You can solve this by using the word boundary metacharacter \b. I would recommend not modifying your Excel sheet and instead just generating the regular expression on-the-fly as shown below.
In addition I would like to match using fuzzyjoin based on whole words.
library(stringr)
library(fuzzyjoin)
df_with_strings <- data.frame(matrix(ncol = 1, nrow = 2))
x <- "match_column"
colnames(df_with_strings) <- x
df_with_strings$match_column <- c("this example should be included", "this example shouldn't be included")
df_match_words <- data.frame(matrix(ncol = 3, nrow = 1))
x <- c("word1", "word2", "matching_info")
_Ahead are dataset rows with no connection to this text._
/-- A REPLY (Table 9-2). -/
structure Reply where
  /-- The echoed request sequence. -/
  request : Byte
  /-- The command code as received; 0 for a SEND. -/
  command : Byte
  toSend : Bool
  status : Status
  /-- The repeat flag. -/
  repeated : Bool
  /-- The result data. -/
  data : List Byte
deriving DecidableEq, Repr

/-- A DETAIL (Table 2-5). -/
inductive Detail where
  | taken (number : Byte) (level : LevelIx) (record : Record)
  | void (number : Byte) (level : LevelIx)
  | stale (number : Byte)
  | recalled (level : LevelIx) (record : Record)
deriving DecidableEq, Repr

/-- The outcomes of a confirmed entry (Table 7-4). -/
inductive SendOutcome where
  | delivered | failedNak | failedSilent | portAbsent | portFaulted | portDisabled | flushed
deriving DecidableEq, Repr

/-- Why a DONE was refused (R46). -/
inductive DoneRefusal where
  | notInService | noneInService
deriving DecidableEq, Repr

/-- The causes of ALERT STARTED (R173). -/
inductive StartCause where
  | cold | linkBreak
deriving DecidableEq, Repr

/-- The content of an ALERT besides the lost-alert count (Table 8-7). -/
inductive AlertContent where
  | quiescent (consecutive : Nat) (total : Word) (level : LevelIx)
  | doneRefused (reason : DoneRefusal) (value : Byte)
  | recallRefused (value : Byte)
  | malformed (type sequence length : Byte)
  | started (cause : StartCause) (rate : LinkRate)
deriving DecidableEq, Repr

/-- The messages of the control lane (R169). -/
inductive ControlMessage where
  | notice (number : Byte) (level : LevelIx) (kind : SourceKind) (count : Byte)
  | detail (detail : Detail)
  | reply (reply : Reply)
  | result (port : PortIx) (request : Byte) (tag : Tag) (data : Byte) (outcome : SendOutcome) (attempts : Nat)
  | alert (lost : Byte) (content : AlertContent)
deriving DecidableEq, Repr

/-- A queued control message, with the pending rate that a SET_LINK attached to it (R158). -/
structure ControlEntry where
  message : ControlMessage
  pendingRate : Option LinkRate
deriving DecidableEq, Repr

/-- A RELAY (R67). -/
structure Relay where
  port : PortIx
  tag : Tag
  data : Byte
  time : Word
  /-- The forwarding entry index; absent when the default disposition forwarded the frame. -/
  entry : Option EntryIx
deriving DecidableEq, Repr

/-- An upstream message. -/
inductive Upstream where
  | control (message : ControlMessage)
  | relay (relay : Relay)
deriving DecidableEq, Repr

/-- A message in transmission (R166): what it is, the number it took, the rate in force when it began, the rate its
end puts in force, and its characters in the order they are sent (R194). -/
structure Transmission where
  message : Upstream
  sequence : Byte
  rate : LinkRate
  pendingRate : Option LinkRate
  characters : List Byte
deriving DecidableEq, Repr

/-- The receiver states (Table 8-3). BODY holds the bytes collected, the Length first, and the damaged mark. -/
inductive Receiver where
  | hunt
  | body (collected : List Byte) (damaged : Bool)
  | inBreak
deriving DecidableEq, Repr

/-- The trunk unit. -/
structure Trunk where
  receiver : Receiver
  /-- The last character had a framing error, and TRX has not been at mark again since: the receiver looks for no start
  bit (R157, log 30). -/
  awaitsMark : Bool
  sending : Option Transmission
  control : List ControlEntry
  relays : List Relay
  reservations : Nat
  /-- The consecutive-control count (R168). -/
  controlRun : Nat
  /-- The upstream sequence number (R167). -/
  sequence : Byte
  lostAlerts : Byte
  checkErrors : Word
  gapAborts : Word
  lengthErrors : Word
  overruns : Word
  rate : LinkRate
deriving DecidableEq, Repr

/-- The entry of the sequence memory (R179). -/
structure Remembered where
  sequence : Byte
  reply : Reply
deriving DecidableEq, Repr

/-- The state of the LSC-8. -/
structure State where
  arbiter : Arbiter
  classifier : Classifier
  tallies : Vector Tally 8
  /-- The pattern table; an unloaded pattern holds nothing (R91, log 15). -/
  patterns : Vector (Option Pattern) 16
  outputs : Vector Output 4
  ports : Vector Port 8
  trunk : Trunk
  /-- The sequence memory (R179). -/
  memory : Option Remembered
  /-- The part timer (R187). -/
  timer : Word
  /-- RSTN is low, or power-up has not ended (R177). -/
  rstnLow : Bool
  /-- The model's own: how many open values have been drawn (log 9). -/
  freeReads : Nat
  /-- The model's own: the commands that wait, first in, first out (log 1). -/
  pending : List Instr
deriving DecidableEq, Repr

/-! ## Reset values -/

/-- A level after a COLD reset (Table 1-1). -/
def Level.cold : Level := ⟨true, false, none⟩

/-- A band after a COLD reset (R9). -/
def Band.cold : Band := ⟨false, 3⟩

/-- The arbiter after a COLD reset (Tables 1-7 and 2-7). -/
def Arbiter.cold : Arbiter where
  levels := Vector.replicate 16 Level.cold
  bands := Vector.replicate 4 Band.cold
  stack := []
  mode := .nested
  state := .idle
  number := 0
  takeLimit := 50
  lapseLimit := 4
  consecutiveLapses := 0
  totalLapses := 0

/-- An entry in cleared form (R52). -/
def Selector.cleared : Selector := ⟨false, false, 0, none, 0, 255, .discard⟩

/-- A place of a bank after a COLD reset (Table 3-7). -/
def Slot.cold : Slot := ⟨Selector.cleared, 0⟩

/-- The classifier after a COLD reset (Table 3-7). -/
def Classifier.cold : Classifier where
  bankA := Vector.replicate 48 Slot.cold
  bankB := Vector.replicate 48 Slot.cold
  active := .a
  generation := 0
  grant := 0
  deferred := Vector.replicate 8 false

/-- A tally after a COLD reset (Table 4-1). -/
def Tally.cold : Tally := ⟨0, none, none, 1, none, false, false, 0, 0⟩

/-- An output after a COLD reset (Table 5-4). -/
def Output.cold : Output := ⟨none, none, 0, 0⟩

/-- No reason stands. -/
def Reasons.noReason : Reasons := ⟨false, false, false, false⟩

/-- A line after a COLD reset (R130). -/
def Line.cold : Line := ⟨.none, Reasons.noReason, Option.none⟩

/-- The default configuration of a port (Table 7-7). -/
def PortConfig.default : PortConfig := ⟨.forward, .drop, .yield, 2000, none, none⟩

/-- Statistics all 0. -/
def Statistics.zero : Statistics := ⟨0, 0, 0, 0, 0, 0, 0, 0⟩

/-- A port after a COLD reset (Table 7-1). -/
def Port.cold : Port where
  presence := .absent
  endpointType := none
  probeDue := true
  probeTimer := some Config.probeInterval
  silenceTimer := none
  intake := []
  queue := []
  attempts := 0
  lineErrorRun := 0
  sendFailureRun := 0
  config := PortConfig.default
  stats := Statistics.zero
  line := Line.cold

/-- The trunk unit after a COLD reset, with no message in transmission and nothing queued (Table 8-10). -/
def Trunk.cold : Trunk where
  receiver := .hunt
  awaitsMark := false
  sending := none
  control := []
  relays := []
  reservations := 0
  controlRun := 0
  sequence := 0
  lostAlerts := 0
  checkErrors := 0
  gapAborts := 0
  lengthErrors := 0
  overruns := 0
  rate := .r115200

/-- ALERT STARTED as it is queued at the end of a COLD reset (R173). -/
def startedCold : ControlEntry := ⟨.alert 0 (.started .cold .r115200), none⟩

/-- The part right after a COLD reset has ended at power-up: every block reset, no message in transmission, and ALERT
STARTED the one queued message (R173, R177, Table 11-1; log 7, log 24). -/
def State.reset : State where
  arbiter := Arbiter.cold
  classifier := Classifier.cold
  tallies := Vector.replicate 8 Tally.cold
  patterns := Vector.replicate 16 none
  outputs := Vector.replicate 4 Output.cold
  ports := Vector.replicate 8 Port.cold
  trunk := { Trunk.cold with control := [startedCold] }
  memory := none
  timer := 0
  rstnLow := false
  freeReads := 0
  pending := []

end Sys2Proof.Machine
end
colnames(df_match_words) <- x
df_match_words$word1 <- "example"
df_match_words$word2 <- "should"
df_match_words$matching_info <- "success"
matched_df <- fuzzy_left_join(df_with_strings, df_match_words, by = c(match_column = "word1", match_column = "word2"), match_fun = str_detect)
Current outcome
matched_df
match_column word1 word2 matching_info
1 this example should be included example should success
2 this example shouldn't be included example should success
Preferred outcome
matched_df
match_column word1 word2 matching_info
1 this example should be included example should success
Thank you for the reproducible example. I'm not sure why you're making the data frame creation so convoluted. I've simplified it below. Hope you find it an easier approach.
As for the problem at hand, I think you need to use regex_join() instead of fuzzy_join().
library(stringr)
library(fuzzyjoin)
df_with_strings <- data.frame(match_column = c("this example should be included",
"this example shouldn't be included"))
df_match_words <- data.frame(word1 = "example", word2 = "should", matching_info = "success")
df_match_words <- dplyr::mutate(df_match_words,
word1_regex = str_c("\\b", word1, "\\b"),
word2_regex = str_c("\\b", word2, "\\b"))
regex_inner_join(df_with_strings, df_match_words,
by = c(match_column = "word1_regex", match_column = "word2_regex"))
#> match_column word1 word2 matching_info word1_regex
#> 1 this example should be included example should success \\bexample\\b
#> word2_regex
#> 1 \\bshould\\b